*** Supplied entries ***
-- ==== Sys2Proof/Laws/Ops.lean ====
section
/-! SUPPORT. For each shared operation, everything it can do: if it answers a next state, then how. The later proofs cite these
and unfold no operation. -/

namespace Sys2Proof.Machine

/-! ### Stepping on and returning -/

theorem State.advanceFrom_eq_next {start s t : State} :
    start.advanceFrom s = .next t ↔ start.pc ≠ start.pcTop ∧ t = { s with pc := start.pc + 4 } := by
  unfold State.advanceFrom
  by_cases h : start.pc = start.pcTop <;> simp [h, eq_comm]

theorem State.whenPassed_eq_next {s t : State} {c : Cond} {body : Result} :
    s.whenPassed c body = .next t ↔
      (condPassed s.cpsr c = true ∧ body = .next t) ∨ (condPassed s.cpsr c = false ∧ s.advanceFrom s = .next t) := by
  unfold State.whenPassed
  by_cases h : condPassed s.cpsr c = true <;> simp [h]

theorem State.restoreCpsr_eq_next {s t : State} {v : Word} :
    s.restoreCpsr v = .next t ↔ ∃ p m, s.spsr = some p ∧ Mode.ofBits p.m = some m ∧
      (m.is26 = true → above64M (s.writePc v).pc = false) ∧
      t = (s.writePc v).setCpsr ⟨p.n, p.z, p.c, p.v, p.i, p.f, m⟩ := by
  unfold State.restoreCpsr
  cases hp : s.spsr with
  | none => simp
  | some p =>
    cases hm : Mode.ofBits p.m with
    | none => simp [hm]
    | some m =>
      have hcond : (m.is26 && above64M (s.writePc v).pc) = true ↔ ¬ (m.is26 = true → above64M (s.writePc v).pc = false) := by
        cases m.is26 <;> cases above64M (s.writePc v).pc <;> decide
      by_cases hc : (m.is26 && above64M (s.writePc v).pc) = true
      · simp only [hm, hc, if_true]
        refine ⟨(by intro h; cases h), ?_⟩
        rintro ⟨p', m', hp', hm', h, -⟩
        cases hp'
        cases hm.symm.trans hm'
        exact absurd h (hcond.mp hc)
      · simp only [hm, hc]
        constructor
        · intro h
          exact ⟨p, m, rfl, hm, not_not.mp (fun h' => hc (hcond.mpr h')), by simpa [eq_comm] using h⟩
        · rintro ⟨p', m', hp', hm', -, rfl⟩
          cases hp'
          cases hm.symm.trans hm'
          rfl

theorem State.returnTo_eq_next {s t : State} {v : Word} :
    s.returnTo v = .next t ↔
      (s.is26 = true ∧ t = s.writePcPsr v) ∨ (s.is26 = false ∧ s.restoreCpsr v = .next t) := by
  unfold State.returnTo
  cases h : s.is26 <;> simp [eq_comm]

/-! ### Data processing -/

theorem State.writeResult_eq_next {s t : State} {sf : Bool} {rd : RegNum} {res : Word} {p : Cpsr} :
    s.writeResult sf rd res p = .next t ↔
      (rd = 15#4 ∧ sf = true ∧ s.returnTo res = .next t) ∨
      (rd = 15#4 ∧ sf = false ∧ t = s.writePc res) ∨
      (rd ≠ 15#4 ∧ s.advanceFrom (if sf then (s.setX rd res).setCpsr p else s.setX rd res) = .next t) := by
  unfold State.writeResult
  by_cases h : rd = 15#4 <;> cases sf <;> simp [h, eq_comm]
***
Task description >> Return the whole listing, keeping each word as it stands.

Solution to this task >>
-- ==== Sys2Proof/Laws/Ops.lean ====
section
/-! SUPPORT. For each shared operation, everything it can do: if it answers a next state, then how. The later proofs cite these
and unfold no operation. -/

namespace Sys2Proof.Machine

/-! ### Stepping on and returning -/

theorem State.advanceFrom_eq_next {start s t : State} :
    start.advanceFrom s = .next t ↔ start.pc ≠ start.pcTop ∧ t = { s with pc := start.pc + 4 } := by
  unfold State.advanceFrom
  by_cases h : start.pc = start.pcTop <;> simp [h, eq_comm]

theorem State.whenPassed_eq_next {s t : State} {c : Cond} {body : Result} :
    s.whenPassed c body = .next t ↔
      (condPassed s.cpsr c = true ∧ body = .next t) ∨ (condPassed s.cpsr c = false ∧ s.advanceFrom s = .next t) := by
  unfold State.whenPassed
  by_cases h : condPassed s.cpsr c = true <;> simp [h]

theorem State.restoreCpsr_eq_next {s t : State} {v : Word} :
    s.restoreCpsr v = .next t ↔ ∃ p m, s.spsr = some p ∧ Mode.ofBits p.m = some m ∧
      (m.is26 = true → above64M (s.writePc v).pc = false) ∧
      t = (s.writePc v).setCpsr ⟨p.n, p.z, p.c, p.v, p.i, p.f, m⟩ := by
  unfold State.restoreCpsr
  cases hp : s.spsr with
  | none => simp
  | some p =>
    cases hm : Mode.ofBits p.m with
    | none => simp [hm]
    | some m =>
      have hcond : (m.is26 && above64M (s.writePc v).pc) = true ↔ ¬ (m.is26 = true → above64M (s.writePc v).pc = false) := by
        cases m.is26 <;> cases above64M (s.writePc v).pc <;> decide
      by_cases hc : (m.is26 && above64M (s.writePc v).pc) = true
      · simp only [hm, hc, if_true]
        refine ⟨(by intro h; cases h), ?_⟩
        rintro ⟨p', m', hp', hm', h, -⟩
        cases hp'
        cases hm.symm.trans hm'
        exact absurd h (hcond.mp hc)
      · simp only [hm, hc]
        constructor
        · intro h
          exact ⟨p, m, rfl, hm, not_not.mp (fun h' => hc (hcond.mpr h')), by simpa [eq_comm] using h⟩
        · rintro ⟨p', m', hp', hm', -, rfl⟩
          cases hp'
          cases hm.symm.trans hm'
          rfl

theorem State.returnTo_eq_next {s t : State} {v : Word} :
    s.returnTo v = .next t ↔
      (s.is26 = true ∧ t = s.writePcPsr v) ∨ (s.is26 = false ∧ s.restoreCpsr v = .next t) := by
  unfold State.returnTo
  cases h : s.is26 <;> simp [eq_comm]

/-! ### Data processing -/

theorem State.writeResult_eq_next {s t : State} {sf : Bool} {rd : RegNum} {res : Word} {p : Cpsr} :
    s.writeResult sf rd res p = .next t ↔
      (rd = 15#4 ∧ sf = true ∧ s.returnTo res = .next t) ∨
      (rd = 15#4 ∧ sf = false ∧ t = s.writePc res) ∨
      (rd ≠ 15#4 ∧ s.advanceFrom (if sf then (s.setX rd res).setCpsr p else s.setX rd res) = .next t) := by
  unfold State.writeResult
  by_cases h : rd = 15#4 <;> cases sf <;> simp [h, eq_comm]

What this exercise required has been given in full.